* [The input]:
··········
-- ==== Sys2Proof/Machine/EdgeState.lean ====
section
/-! DEFINITION. The state of the edge: CXL ports, system memory and translation (R375 to R389), Yunavy ports and sessions (R390 to R399), the security core (R404 to R410), and the moves of the step. -/
namespace Sys2Proof.Machine

/-- Where a CXL line access stands: at its home, waiting for a walk there, at its owner with the address it translated to, or issued at the owner's port (R371, R381, R382). -/
inductive XStage where
  | home
  | walk
  | owner (spa : Nat)
  | port (spa : Nat)
  deriving DecidableEq, Repr

/-- A CXL line access of a stream command (R381): the core, the command in `why`, and the bytes of a write. -/
structure XAcc where
  core : Nat
  why : Purpose
  gid : BitVec 16
  asid : BitVec 16
  va : Nat
  len : Nat
  write : Bool
  data : List MByte
  stage : XStage
  /-- attempts made, and the cycle of the last (R335) -/
  attempts : Nat
  since : Nat
  /-- translated through an entry that an invalidation has dropped since (R383) -/
  stale : Bool
  deriving DecidableEq, Repr

/-- A translation-cache entry (R381): leaf level 1 to 3, the page's number at that level, its SPA, and W. -/
structure XEnt where
  asid : BitVec 16
  lvl : Nat
  page : Nat
  spa : Nat
  w : Bool
  deriving DecidableEq, Repr

/-- An upper-level table pointer (R381): the table of level `lvl` under the VA bits above it. -/
structure XPtr where
  asid : BitVec 16
  lvl : Nat
  pfx : Nat
  table : Nat
  deriving DecidableEq, Repr

/-- A walk in progress at a home (R382) for a 4 KiB page: the next level to read, 5 for the ASID entry, and the table it reads. -/
structure Walk where
  home : Nat
  asid : BitVec 16
  page : Nat
  lvl : Nat
  table : Nat
  /-- table pointers read so far -/
  path : List XPtr
  deriving DecidableEq, Repr

/-- A back-invalidation that waits for its BIRsp (R385): host port, line, and BISnpInv or BISnpData. -/
structure Snoop where
  host : Nat
  line : Nat
  inv : Bool
  deriving DecidableEq, Repr

/-- A filter entry (R385): hosts that may hold the line, and those that may hold it modified. -/
structure Filt where
  held : BitVec 4
  dirty : BitVec 4
  deriving DecidableEq, Repr

/-- The edge. System memory is kept by port and device address (R379), device address a of port p at p times 2^48 + a; a line with CXL poison is listed by that place / 64. -/
structure Edge where
  mem : Mem
  poison : List Nat
  /-- port roles: 0 disabled, 1 host, 2 memory (R376) -/
  roles : NMap (BitVec 2)
  /-- words 0 to 2 of the interleave sets (R378) -/
  sets : NMap (Word × Word × Word)
  asidTab : Word
  accs : List XAcc
  xlat : NMap (List XEnt)
  ptrs : NMap (List XPtr)
  walks : List Walk
  filt : NMap Filt
  snoops : List Snoop
  /-- scope and ASID as XINV was last written, and the next word (R386) -/
  xinv : Word
  xrange : Word
  msix : NMap Word
  /-- interrupts sent: host port, vector and arm number, oldest first (R389) -/
  irqs : List (Nat × BitVec 10 × Nat)
  /-- XLAT reports made: group, core, command, page (R382) -/
  told : List (BitVec 16 × Nat × Nat × Nat)
  /-- records made, by edge block (R324) -/
  seqs : NMap (BitVec 32)
  /-- lines, by SPA / 64, at which the table reads of walks and the accesses of the sequencer fail all their attempts (R335) -/
  lost : List Nat
  fills : Nat
  /-- a move of the sequencer met a line that a host holds: its effects wait for the host's answer -/
  blocked : Bool
  deriving DecidableEq, Repr

/-- A link record (R394). -/
structure Rec where
  data : BitVec 256
  marks : BitVec 4
  lane : BitVec 2
  deriving DecidableEq, Repr

/-- A frame, or in local mode a link flit, that has been sent and not acknowledged (R395, R397), with the bytes that went out and the cycle of the last sending. -/
structure Frame where
  seq : Nat
  recs : List Rec
  at' : Nat
  bytes : List Byte
  deriving DecidableEq, Repr

/-- The states of a session (R398). -/
inductive SessSt where
  | closed | opening | opened | closing | barred
  deriving DecidableEq, Repr

/-- What a port has put on its wire: a wide-area frame, a link flit, an acknowledgement of link flits by the next number expected, and a request to send again from a number. -/
inductive Wire where
  | frame (bs : List Byte)
  | flit (bs : List Byte)
  | ack (seq : BitVec 8)
  | retry (seq : BitVec 8)
  deriving DecidableEq, Repr

/-- Our handshake that waits for its answer (R399): the bytes of the message, the step at which its key was made, the resume position that it states, what went out, and the cycle of the last sending. -/
structure OpenHs where
  script : List Byte
  made : Nat
  stated : Nat
  wire : Wire
  sentAt : Nat
  deriving DecidableEq, Repr

/-- A session (R397 to R399). A closed session keeps its positions and the records that its peer has not acknowledged. -/
structure Session where
  peer : BitVec 20
  st : SessSt
  sidx : BitVec 8
  peerIdx : BitVec 8
  txKey : BitVec 256
  rxKey : BitVec 256
  txSalt : BitVec 32
  rxSalt : BitVec 32
  txSeq : Nat
  rxSeq : Nat
  unacked : List Frame
  /-- records that wait to be framed -/
  txq : List Rec
  /-- records received in all, the position that a handshake carries (R398) -/
  rxPos : Nat
  /-- records framed in all -/
  txPos : Nat
  /-- records that the peer sends again and that have been received already -/
  skip : Nat
  credit : Vector Nat 4
  owed : Vector Nat 4
  /-- flits of a message that has not come whole, by lane -/
  part : Vector (List Rec) 4
  /-- the cycle of the last frame that carried an ACK -/
  ackAt : Nat
  lastRx : Nat
  lastUse : Nat
  openedAt : Nat
  rtt : Nat
  hs : Option OpenHs
  deriving DecidableEq, Repr

/-- A Yunavy port (R390, R395): its configuration words, its sessions, the retry state of local mode, and what it has sent, oldest first. -/
structure YPort where
  w : Vector Word 4
  sessions : List Session
  /-- failures in a row of one link flit that this port sent, and which flit; and of the one that it expects -/
  fails : Nat
  failSeq : BitVec 8
  rxFails : Nat
  /-- retraining since this cycle -/
  retrain : Option Nat
  down : Bool
  out : List Wire
  deriving DecidableEq, Repr

/-- A firmware slot (R406). -/
structure FwSlot where
  ver : BitVec 16
  valid : Bool
  deriving DecidableEq, Repr

/-- The security core and the management window (R404 to R410). Counters saturate and outlast a reset (R409). -/
structure Boot where
  bootCnt : BitVec 32
  fwVer : BitVec 16
  fail : BitVec 4
  phase : BitVec 4
  /-- the module has power -/
  power : Bool
  /-- the cycle in which GO was last written (BOOTCTL, R404) -/
  goAt : Option Nat
  /-- the cycle after an RST, in which BOOTCTL bit 1 still reads 1 (R404) -/
  rstAt : Option Nat
  /-- the slot that ROM boots, or the FAIL it ends with, as the slots stood at the reset (R405, R406) -/
  picked : Option Bool
  pickFail : BitVec 4
  slot0 : FwSlot
  slot1 : FwSlot
  /-- slot 1 was booted -/
  active1 : Bool
  fusedMin : BitVec 16
  modidReg : BitVec 20
  compAddr : Word
  compSize : Word
  trust : Word
  /-- region entries, then near entries from 4,096 (R391) -/
  routes : NMap (BitVec 16)
  treeSel : Word
  correctable : Word
  transients : Word
  uncorrectable : Word
  retirements : Word
  rotations : Word
  advances : Word
  badKinds : Word
  frames : Word
  cfgDrop : Word
  /-- memory ports that link training disabled (R376) -/
  untrained : Word
  nonce : Vector Word 4
  /-- a report is being made, and the last one's words -/
  making : Bool
  reportWords : List Word
  /-- one-time signature indices used, and the number of the operational key (R407) -/
  otsUsed : Nat
  opKey : Nat
  /-- the operational key and the index stored for the report that is being made -/
  attest : Nat × Nat
  log : List (List Word)
  logNext : Nat
  lost : Nat
  seq : BitVec 32
  deriving DecidableEq, Repr

/-- The moves of the module: an instruction of a core, a module operation, an operation that leaves its core, a join set that fires, a stream command's next access, a CXL access at its home, a walk's next table read, an off-module message, a session's next frame, a combine message of a spanning tree that goes to its port, the next boot step (R406), and the next input of the outside world. -/
inductive Move where
  | issue (k : Nat)
  | input
  | event (i : Instr)
  | inject (k id : Nat)
  | join (k : Nat) (set : BitVec 4)
  | streamRead (k id : Nat)
  | streamWrite (k id : Nat)
  | edge (n : Nat)
  | home (n : Nat)
  | walkRead (n : Nat)
  | egress (n : Nat)
  | frame (p : Nat) (m : BitVec 20)
  | lane (n : Nat)
  | hop (n port : Nat)
  | clearField (f : Nat)
  | boot
  deriving DecidableEq, Repr

/-- The edge after reset (R376, R378, R380: zero). Ports have no role until system software sets one. -/
def Edge.reset : Edge :=
  { mem := [], poison := [], roles := [], sets := [], asidTab := 0, accs := [], xlat := [], ptrs := [], walks := [], filt := [], snoops := [],
    xinv := 0, xrange := 0, msix := [], irqs := [], told := [], seqs := [], lost := [], fills := 0, blocked := false }

/-- A Yunavy port after reset (R390): ENC = 1, UDP 0xC738, TOUT 2,000. -/
def YPort.reset : YPort :=
  { w := #v[0x10000000C73807D0, 0, 0, 0], sessions := [], fails := 0, failSeq := 0, rxFails := 0, retrain := none, down := false, out := [] }

/-- The security core after a first reset: ROM has raised the boot count and nothing else (R405, R406). -/
def Boot.reset : Boot :=
  { bootCnt := 1, fwVer := 0, fail := 0, phase := 0, power := true, goAt := none, rstAt := none, picked := some false, pickFail := 0, slot0 := ⟨0, true⟩, slot1 := ⟨0, false⟩, active1 := false, fusedMin := 0, modidReg := 0, compAddr := 0,
    compSize := 0, trust := 0, routes := [], treeSel := 0, correctable := 0, transients := 0, uncorrectable := 0, retirements := 0,
    rotations := 0, advances := 0, badKinds := 0, frames := 0, cfgDrop := 0, untrained := 0, nonce := Vector.replicate 4 0, making := false,
    reportWords := [], otsUsed := 0, opKey := 0, attest := (0, 0), log := [], logNext := 0, lost := 0, seq := 0 }

end Sys2Proof.Machine
end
··········
* [What needs to be done]: Working through the records, find each line containing the word "badKinds" and copy it.

* [Response]:
  badKinds : Word
    rotations := 0, advances := 0, badKinds := 0, frames := 0, cfgDrop := 0, untrained := 0, nonce := Vector.replicate 4 0, making := false,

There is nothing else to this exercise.